Jurassic Dinosaur Tracks Reconstructed to Reveal the Path They Traveled to Remote Islands
Scientists may understand the paths that dinosaurs took a bit better. Researchers have reconstructed the footprints of carnivorous dinosaurs and have discovered what route that they took 154 million years ago.
In 2003, a private fossil collector discovered a total of 20 dinosaur footprints imprinted on a stone slab in a limestone quarry near Goslar. He was able to salvage five of the tracks and kept them from being destroyed by quarry work. Now, paleontologists have worked with the collector to reconstruct the tracks in a three-dimensional model using digital techniques.

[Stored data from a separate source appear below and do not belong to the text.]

/-- SRC_UP, XTAL_TIMEOUT, SOURCE_MOVE, SOURCE_CHANGED, SELECT_XTAL, SELECT_SYS, SELECT_RC and READY (it rests on R384,
R385, R386, R399, R400, R416). The model's own: log entries 7 (free values), 78 (moves of the source, SERVICE in
STARTUP), DESIGN CHOICE; log entry 134 (a select command during a fallback), DEDUCED. -/
def Obligations.SourcesComeUpAndMove : Prop :=
  (∀ (s : State) (coarse : BitVec 12) (fine : BitVec 16), s.svcUp = true →
    (s.clk.rcOk = true ∨ s.clk.rcStarting = false → exec (.srcUp .rc coarse fine) s = .next s.settle) ∧
    (s.clk.rcOk = false → s.clk.rcStarting = true →
      let t : State := { s with clk := { s.clk with rcOk := true, rcStarting := false } }
      exec (.srcUp .rc coarse fine) s =
        .next (State.settle ((t.raise Ev.CLK_SRC_UP 0).fallbackStart.startUp))) ∧
    (s.clk.rcOk = false → exec (.srcUp .xtal coarse fine) s = .next s.settle) ∧
    (s.clk.rcOk = true →
      let n := coarse.toNat % 2 ^ 11
      let t := s.setReg Reg.CLK_MON_XTAL (w32 n)
      let forced := s.monForced 1 .coarse
      (forced = true →
        exec (.srcUp .xtal coarse fine) s =
          if s.clk.active = 1 then exec (.clkFail .coarse (coarse.setWidth 16)) t
          else exec (.srcFail .xtal .coarse (coarse.setWidth 16)) t) ∧
      (forced = false → s.clk.xtalOk = true ∨ n < 1004 ∨ 1044 < n →
        exec (.srcUp .xtal coarse fine) s = .next t.settle) ∧
      (forced = false → s.clk.xtalOk = false → 1004 ≤ n → n ≤ 1044 →
        exec (.srcUp .xtal coarse fine) s =
          .next (State.settle
            ((({ t with clk := { t.clk with xtalOk := true } } : State).raise Ev.CLK_SRC_UP 1).startUp)))) ∧
    (s.clk.rcOk = false ∨ s.clk.xtalOk = false → exec (.srcUp .sys coarse fine) s = .next s.settle) ∧
    (s.clk.rcOk = true → s.clk.xtalOk = true →
      let n := coarse.toNat
      let off := (sext 16 fine.toNat).natAbs
      let t := (s.setReg Reg.CLK_MON_SYSC (w32 n)).setReg Reg.CLK_MON_SYS (w32 fine.toNat)
      let passes : Prop := 2007 ≤ n ∧ n ≤ 2089 ∧ 763 * off ≤ 100 * s.rf Reg.CLK_CTL 16 16
      let trips (kind : TripKind) (meas : BitVec 16) : Prop :=
        exec (.srcUp .sys coarse fine) s =
          if s.clk.active = 2 then exec (.clkFail kind meas) t else exec (.srcFail .sys kind meas) t
      let forced : Bool := s.monForced 2 .coarse || s.monForced 2 .fine
      (s.monForced 2 .coarse = true → trips .coarse (coarse.setWidth 16)) ∧
      (s.monForced 2 .coarse = false → s.monForced 2 .fine = true → trips .fine fine) ∧
      (forced = false → s.clk.sysOk = true ∨ ¬ passes → exec (.srcUp .sys coarse fine) s = .next t.settle) ∧
      (forced = false → s.clk.sysOk = false → passes →
        exec (.srcUp .sys coarse fine) s =
          .next (State.settle
            (({ t with clk := { t.clk with sysOk := true } } : State).raise Ev.CLK_SRC_UP 2))))) ∧
  (∀ s : State, s.svcUp = true →
    (s.clk.seq ≠ 4 ∨ s.clk.xtalOk = true ∨ s.clk.fallback ≠ 0 → exec .xtalTimeout s = .next s.settle) ∧
    (s.clk.seq = 4 → s.clk.xtalOk = false → s.clk.fallback = 0 →
      let kind := s.openDetail.1 % 16
      let t := s.openDetail.2
      exec .xtalTimeout s =
        .next (State.settle
          ((({ t with clk := { t.clk with seq := 5, upSrc := 0 } } : State).askAll false).raise Ev.CLK_SRC_FAIL
            (1 + 16 * kind)))) ∧
    (s.moveTarget = none ∨ s.mainUp = false ∨ s.clk.fallback ≠ 0 ∨ s.clk.seq = 4 ∨ s.clk.seq = 5 →
      exec .sourceMove s = .next s.settle) ∧
    (∀ n, s.moveTarget = some n → s.mainUp = true → s.clk.fallback = 0 → s.clk.seq ≠ 4 → s.clk.seq ≠ 5 →
      (n = s.clk.active → exec .sourceMove s = .next (State.settle { s with clk := { s.clk with move := 0 } })) ∧
      (n ≠ s.clk.active →
        exec .sourceMove s =
          .next (State.settle
            (({ s with clk := { s.clk with move := 2, moveTo := n } } : State).askAll true)))) ∧
    (s.clk.move ≠ 3 ∨ s.clk.switching ≠ 0 → exec .sourceChanged s = .next s.settle) ∧
    (s.clk.move = 3 → s.clk.switching = 0 →
      exec .sourceChanged s =
        .next (State.settle
          (({ s with clk := { s.clk with active := s.clk.moveTo, move := 0 } } : State).raise Ev.CLK_SOURCE_CHANGED
            s.clk.moveTo))) ∧
    (s.clk.seq ≠ 6 ∨ s.sram.zeroed = false ∨ s.dram.ready = false ∨ s.clk.fallback ≠ 0 →
      exec .ready s = .next s.settle) ∧
    (s.clk.seq = 6 → s.sram.zeroed = true → s.dram.ready = true → s.clk.fallback = 0 →
      let t : State :=
        { s with
          clk := { s.clk with ready := true, seq := 10, held := if s.clk.held = 1 then 0 else s.clk.held } }
      let u : State := if s.clk.mode = 1 then t.setMode 0 else t
      let lanes := u.lanePower
      exec .ready s =
        .next (State.settle ((lanes.fill lanes.fillBeams).restartPath.raise Ev.CLK_READY 0)))) ∧
  (∀ (s : State) (a : Acc), Taken a Reg.CLK_CMD s →
    let refuses (n : Nat) : Prop :=
      s.running = true ∨ s.clk.okOf n = false ∨ s.clk.active = n ∨ n = 2 ∧ s.clk.active = 0 ∨ s.clk.move ≠ 0 ∨
        s.clk.fallback ≠ 0 ∨ s.autoTarget ≠ none
    let refused : State := State.settle (s.raise Ev.CLK_CFG_REFUSED (offDetail Reg.CLK_CMD))
    let moves (n : Nat) : State :=
      State.settle { s with clk := { s.clk with move := 1, moveTo := n, autoHeld := decide (n < s.clk.active) } }
    (refuses 0 → exec (.selectRc a) s = .next refused) ∧
    (¬ refuses 0 → exec (.selectRc a) s = .next (moves 0)) ∧
    (refuses 1 → exec (.selectXtal a) s = .next refused) ∧
    (¬ refuses 1 → exec (.selectXtal a) s = .next (moves 1)) ∧
    (refuses 2 → exec (.selectSys a) s = .next refused) ∧
    (¬ refuses 2 → exec (.selectSys a) s = .next (moves 2)) ∧
    (∀ (w : BitVec 22) (v : Word), 4 * w.toNat = Reg.CLK_CMD →
      (fld v 0 3 = 1 → exec (.registerWrite a w v) s = exec (.selectXtal a) s) ∧
      (fld v 0 3 = 2 → exec (.registerWrite a w v) s = exec (.selectSys a) s) ∧
      (fld v 0 3 = 3 → exec (.registerWrite a w v) s = exec (.selectRc a) s) ∧
      (fld v 0 3 = 4 → exec (.registerWrite a w v) s = exec (.service a) s) ∧
      (fld v 0 3 = 5 → exec (.registerWrite a w v) s = exec (.holdExit a) s) ∧
      (fld v 0 3 = 0 ∨ 6 ≤ fld v 0 3 → exec (.registerWrite a w v) s = .next refused)))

"Even five years ago, it wouldn't have been technically possible to do this kind of reconstruction," said Jens N. Lallensack, first author of the new study, in a news release.
The tracks measured between 36 and 47 centimeters in length and were probably made by two different species of predatory dinosaurs from the Theropoda group. Using the digital models, the researchers could see how the individual footprints were positioned in relation to one another. This allowed the scientists to reconstruct the moving direction and how fast the animals were traveling.
About 154 million years ago, during the Late Jurassic Era, there was a shallow sea throughout this region, with small islands jutting out of it. These islands were inhabited by species of small dinosaurs. Yet it's likely the dinosaurs represented by these tracks immigrated across a land bridge in order to hunt the herbivorous Europasaurus. In fact, these tracks are the only evidence that scientists have found that the region was temporarily dry.
It's likely that the arrival of these carnivores sealed the fate of the small Europasaurus on the islands.
The findings are published in the journal Palaeontologia Electronica.